## [TASK DESCRIPTION]
A word-for-word transcription of every record is needed.

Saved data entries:
/-- Settles O25: each cause of BadState by the test that finds it, the merge by what the body answers. -/
theorem tbMergeRule : Obligations.TbMergeRule := by
  refine ⟨rfl, fun s xs hs => ⟨fun causes => ?_, fun a b ys hxs room fits => ?_⟩⟩
  · obtain few | full | ⟨a, b, ys, rfl, overflow⟩ := causes
    · exact congrArg finish (tbMergeBody_tooFew hs few)
    · exact congrArg finish (tbMergeBody_full hs full)
    · exact congrArg finish (tbMergeBody_overflow hs overflow)
  · subst hxs
    obtain ⟨t, x, body, frame, length, list, hx, new, old⟩ := tbMergeBody_merges hs room fits
    refine ⟨t.done, x, congrArg finish body, ?_, length, ⟨list.chain, list.distinct, list.marked⟩, hx, new, old⟩
    rw [frame]; rfl

/-! ### TB.ROOT -/

theorem tbRootBody_notOne {s : State} {xs : List Nat} (hs : ListIs s xs) (h : xs.length ≠ 1) :
    tbRootBody s = badState s := by
  simp [tbRootBody, State.arena, hasOne_chain hs.chain, h]

/-- TB.ROOT hands on what `RemoveMin` took off a list of one. -/
theorem tbRootBody_removes {s : State} {r : Removed} (one : hasOne s.arena = some true)
    (removed : removeMin s.arena = some (some r)) :
    tbRootBody s =
      .ok { s.withArena r.arena with root := some r.index, res0 := Word.ofNat r.index, res1 := r.wt } := by
  simp [tbRootBody, one, removed]

/-- TB.ROOT hands on the one node of the list as ROOT. -/
theorem tbRootBody_takes {s : State} {r : Nat} (hc : Chain s.nodes s.listHead [r]) :
    ∃ t x, s.nodes[r]? = some x ∧ tbRootBody s = .ok t ∧
      t = { s with nodes := t.nodes, listHead := none, root := some r, res0 := Word.ofNat r, res1 := x.wt } ∧
      t.nodes.length = s.nodes.length ∧ t.nodes[r]? = some { x with next := none, inl := false } ∧
      ∀ m, m ≠ r → t.nodes[m]? = s.nodes[m]? := by
  obtain ⟨x, nodes, hx, removed, -, length, rest, taken, others⟩ := removeMin_cons hc (List.nodup_singleton r)
  have last : x.next = none := rest
  refine ⟨_, x, hx, tbRootBody_removes (hasOne_chain hc) removed, ?_, length, taken, others⟩
  rw [last]; rfl

/-- Settles O26: BadState by `HasOne`, the root by what `RemoveMin` takes off the list. -/
theorem tbRootRule : Obligations.TbRootRule := by
  refine ⟨rfl, fun s xs hs => ⟨fun h => congrArg finish (tbRootBody_notOne hs h), fun r hxs => ?_⟩⟩
  subst hxs
  obtain ⟨t, x, hx, body, frame, length, taken, others⟩ := tbRootBody_takes hs.chain
  refine ⟨t.done, x, hx, congrArg finish body, ?_, length, taken, others⟩
  rw [frame]; rfl

end Sys2Proof.Machine
end

section
/-!
TB.BUILD (`spec/41_tree_builder.md` R170): the counts of a text character by character, the leaves that the loop of
merges starts from, that the composite is the stepwise sequence, and the statement.
-/

namespace Sys2Proof.Machine

/-! ### The counts of a text -/

/-- An index of the tables is the number of its character. -/
theorem toNat_charOfIndex {k : Nat} (hk : k < Config.nchar) : (BitVec.ofNat 16 k).toNat = k :=
  (BitVec.toNat_ofNat k 16).trans (Nat.mod_eq_of_lt hk)

theorem counts_toNat_of_lt (s : State) {k : Nat} (hk : k < Config.nchar) :
    (tableGet 0 s.counts k).toNat = s.text.count (BitVec.ofNat 16 k) := by
  simpa only [toNat_charOfIndex hk] using counts_toNat s (BitVec.ofNat 16 k)

/-- The characters with a count are the characters of the text. -/
theorem counted_indices (s : State) :
    (List.range Config.nchar).filter (fun k => decide (tableGet 0 s.counts k ≠ 0)) = distinctChars s.text := by
  refine List.filter_congr fun k hk => decide_eq_decide.mpr ?_
  rw [← List.count_pos_iff, ← counts_toNat_of_lt s (List.mem_range.mp hk), Nat.pos_iff_ne_zero]
  exact not_congr BitVec.toNat_inj.symm

/-- What TB.COUNT leaves in FREQ, spelled out. -/
theorem counts_eq_map (s : State) :
    s.counts = (distinctChars s.text).map (fun c => (c, tableGet 0 s.counts c)) := by
  rw [← counted_indices]
  exact table_eq_map (foldl_countUnit_wf s.text (table_wf_nil _ _))

theorem counts_length (s : State) : s.counts.length = (distinctChars s.text).length := by
  rw [counts_eq_map, List.length_map]

theorem mem_distinctChars {text : List CharUnit} {k : Nat} :
    k ∈ distinctChars text ↔ k < Config.nchar ∧ BitVec.ofNat 16 k ∈ text := by
  simp [distinctChars]

theorem distinctChars_length_le (text : List CharUnit) : (distinctChars text).length ≤ Config.nchar :=
  (List.length_filter_le _ _).trans_eq List.length_range

theorem distinctChars_toNat_mem {text : List CharUnit} {c : CharUnit} (h : c ∈ text) : c.toNat ∈ distinctChars text :=
  mem_distinctChars.mpr ⟨c.isLt, by simpa using h⟩

theorem distinctChars_ne_nil {s : State} (h : s.txtLen ≠ 0) : distinctChars s.text ≠ [] := by
  intro none
  have noText : s.text = [] := List.eq_nil_iff_forall_not_mem.mpr fun c hc =>
    List.ne_nil_of_mem (distinctChars_toNat_mem hc) none
  exact h (BitVec.eq_of_toNat_eq (by rw [← text_length, noText]; rfl))

/-- The distinct characters of a text are its characters without the repetitions. -/
theorem distinctChars_perm_dedup (text : List CharUnit) :
    ((distinctChars text).map (BitVec.ofNat 16)).Perm text.dedup := by
  have distinct : ((distinctChars text).map (BitVec.ofNat 16)).Nodup := by
    refine List.Nodup.map_on (fun a ha b hb hab => ?_) (List.nodup_range.filter _)
    have values := congrArg BitVec.toNat hab
    rwa [toNat_charOfIndex (mem_distinctChars.mp ha).1, toNat_charOfIndex (mem_distinctChars.mp hb).1] at values
  refine (List.perm_ext_iff_of_nodup distinct (List.nodup_dedup text)).mpr fun c => ?_
  rw [List.mem_dedup, List.mem_map]
  constructor
  · rintro ⟨k, hk, rfl⟩
    exact (mem_distinctChars.mp hk).2
  · exact fun hc => ⟨c.toNat, distinctChars_toNat_mem hc, by simp⟩

/-- "The sum of all counts is TXT_LEN" (`spec/41_tree_builder.md` R162). -/
theorem counts_sum (s : State) : (s.counts.map (fun c => c.2.toNat)).sum = s.txtLen.toNat := by
  have counts : s.counts.map (fun c => c.2.toNat) =
      ((distinctChars s.text).map (BitVec.ofNat 16)).map (fun c => s.text.count c) := by
    rw [counts_eq_map, List.map_map, List.map_map]
    exact List.map_congr_left fun k hk => counts_toNat_of_lt s (mem_distinctChars.mp hk).1
  rw [counts, ((distinctChars_perm_dedup s.text).map _).sum_eq, List.sum_map_count_dedup_eq_length, text_length]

## [RESPONSE AREA]
/-- Settles O25: each cause of BadState by the test that finds it, the merge by what the body answers. -/
theorem tbMergeRule : Obligations.TbMergeRule := by
  refine ⟨rfl, fun s xs hs => ⟨fun causes => ?_, fun a b ys hxs room fits => ?_⟩⟩
  · obtain few | full | ⟨a, b, ys, rfl, overflow⟩ := causes
    · exact congrArg finish (tbMergeBody_tooFew hs few)
    · exact congrArg finish (tbMergeBody_full hs full)
    · exact congrArg finish (tbMergeBody_overflow hs overflow)
  · subst hxs
    obtain ⟨t, x, body, frame, length, list, hx, new, old⟩ := tbMergeBody_merges hs room fits
    refine ⟨t.done, x, congrArg finish body, ?_, length, ⟨list.chain, list.distinct, list.marked⟩, hx, new, old⟩
    rw [frame]; rfl

/-! ### TB.ROOT -/

theorem tbRootBody_notOne {s : State} {xs : List Nat} (hs : ListIs s xs) (h : xs.length ≠ 1) :
    tbRootBody s = badState s := by
  simp [tbRootBody, State.arena, hasOne_chain hs.chain, h]

/-- TB.ROOT hands on what `RemoveMin` took off a list of one. -/
theorem tbRootBody_removes {s : State} {r : Removed} (one : hasOne s.arena = some true)
    (removed : removeMin s.arena = some (some r)) :
    tbRootBody s =
      .ok { s.withArena r.arena with root := some r.index, res0 := Word.ofNat r.index, res1 := r.wt } := by
  simp [tbRootBody, one, removed]

/-- TB.ROOT hands on the one node of the list as ROOT. -/
theorem tbRootBody_takes {s : State} {r : Nat} (hc : Chain s.nodes s.listHead [r]) :
    ∃ t x, s.nodes[r]? = some x ∧ tbRootBody s = .ok t ∧
      t = { s with nodes := t.nodes, listHead := none, root := some r, res0 := Word.ofNat r, res1 := x.wt } ∧
      t.nodes.length = s.nodes.length ∧ t.nodes[r]? = some { x with next := none, inl := false } ∧
      ∀ m, m ≠ r → t.nodes[m]? = s.nodes[m]? := by
  obtain ⟨x, nodes, hx, removed, -, length, rest, taken, others⟩ := removeMin_cons hc (List.nodup_singleton r)
  have last : x.next = none := rest
  refine ⟨_, x, hx, tbRootBody_removes (hasOne_chain hc) removed, ?_, length, taken, others⟩
  rw [last]; rfl

/-- Settles O26: BadState by `HasOne`, the root by what `RemoveMin` takes off the list. -/
theorem tbRootRule : Obligations.TbRootRule := by
  refine ⟨rfl, fun s xs hs => ⟨fun h => congrArg finish (tbRootBody_notOne hs h), fun r hxs => ?_⟩⟩
  subst hxs
  obtain ⟨t, x, hx, body, frame, length, taken, others⟩ := tbRootBody_takes hs.chain
  refine ⟨t.done, x, hx, congrArg finish body, ?_, length, taken, others⟩
  rw [frame]; rfl

end Sys2Proof.Machine
end

section
/-!
TB.BUILD (`spec/41_tree_builder.md` R170): the counts of a text character by character, the leaves that the loop of
merges starts from, that the composite is the stepwise sequence, and the statement.
-/

namespace Sys2Proof.Machine

/-! ### The counts of a text -/

/-- An index of the tables is the number of its character. -/
theorem toNat_charOfIndex {k : Nat} (hk : k < Config.nchar) : (BitVec.ofNat 16 k).toNat = k :=
  (BitVec.toNat_ofNat k 16).trans (Nat.mod_eq_of_lt hk)

theorem counts_toNat_of_lt (s : State) {k : Nat} (hk : k < Config.nchar) :
    (tableGet 0 s.counts k).toNat = s.text.count (BitVec.ofNat 16 k) := by
  simpa only [toNat_charOfIndex hk] using counts_toNat s (BitVec.ofNat 16 k)

/-- The characters with a count are the characters of the text. -/
theorem counted_indices (s : State) :
    (List.range Config.nchar).filter (fun k => decide (tableGet 0 s.counts k ≠ 0)) = distinctChars s.text := by
  refine List.filter_congr fun k hk => decide_eq_decide.mpr ?_
  rw [← List.count_pos_iff, ← counts_toNat_of_lt s (List.mem_range.mp hk), Nat.pos_iff_ne_zero]
  exact not_congr BitVec.toNat_inj.symm

/-- What TB.COUNT leaves in FREQ, spelled out. -/
theorem counts_eq_map (s : State) :
    s.counts = (distinctChars s.text).map (fun c => (c, tableGet 0 s.counts c)) := by
  rw [← counted_indices]
  exact table_eq_map (foldl_countUnit_wf s.text (table_wf_nil _ _))

theorem counts_length (s : State) : s.counts.length = (distinctChars s.text).length := by
  rw [counts_eq_map, List.length_map]

theorem mem_distinctChars {text : List CharUnit} {k : Nat} :
    k ∈ distinctChars text ↔ k < Config.nchar ∧ BitVec.ofNat 16 k ∈ text := by
  simp [distinctChars]

theorem distinctChars_length_le (text : List CharUnit) : (distinctChars text).length ≤ Config.nchar :=
  (List.length_filter_le _ _).trans_eq List.length_range

theorem distinctChars_toNat_mem {text : List CharUnit} {c : CharUnit} (h : c ∈ text) : c.toNat ∈ distinctChars text :=
  mem_distinctChars.mpr ⟨c.isLt, by simpa using h⟩

theorem distinctChars_ne_nil {s : State} (h : s.txtLen ≠ 0) : distinctChars s.text ≠ [] := by
  intro none
  have noText : s.text = [] := List.eq_nil_iff_forall_not_mem.mpr fun c hc =>
    List.ne_nil_of_mem (distinctChars_toNat_mem hc) none
  exact h (BitVec.eq_of_toNat_eq (by rw [← text_length, noText]; rfl))

/-- The distinct characters of a text are its characters without the repetitions. -/
theorem distinctChars_perm_dedup (text : List CharUnit) :
    ((distinctChars text).map (BitVec.ofNat 16)).Perm text.dedup := by
  have distinct : ((distinctChars text).map (BitVec.ofNat 16)).Nodup := by
    refine List.Nodup.map_on (fun a ha b hb hab => ?_) (List.nodup_range.filter _)
    have values := congrArg BitVec.toNat hab
    rwa [toNat_charOfIndex (mem_distinctChars.mp ha).1, toNat_charOfIndex (mem_distinctChars.mp hb).1] at values
  refine (List.perm_ext_iff_of_nodup distinct (List.nodup_dedup text)).mpr fun c => ?_
  rw [List.mem_dedup, List.mem_map]
  constructor
  · rintro ⟨k, hk, rfl⟩
    exact (mem_distinctChars.mp hk).2
  · exact fun hc => ⟨c.toNat, distinctChars_toNat_mem hc, by simp⟩

/-- "The sum of all counts is TXT_LEN" (`spec/41_tree_builder.md` R162). -/
theorem counts_sum (s : State) : (s.counts.map (fun c => c.2.toNat)).sum = s.txtLen.toNat := by
  have counts : s.counts.map (fun c => c.2.toNat) =
      ((distinctChars s.text).map (BitVec.ofNat 16)).map (fun c => s.text.count c) := by
    rw [counts_eq_map, List.map_map, List.map_map]
    exact List.map_congr_left fun k hk => counts_toNat_of_lt s (mem_distinctChars.mp hk).1
  rw [counts, ((distinctChars_perm_dedup s.text).map _).sum_eq, List.sum_map_count_dedup_eq_length, text_length]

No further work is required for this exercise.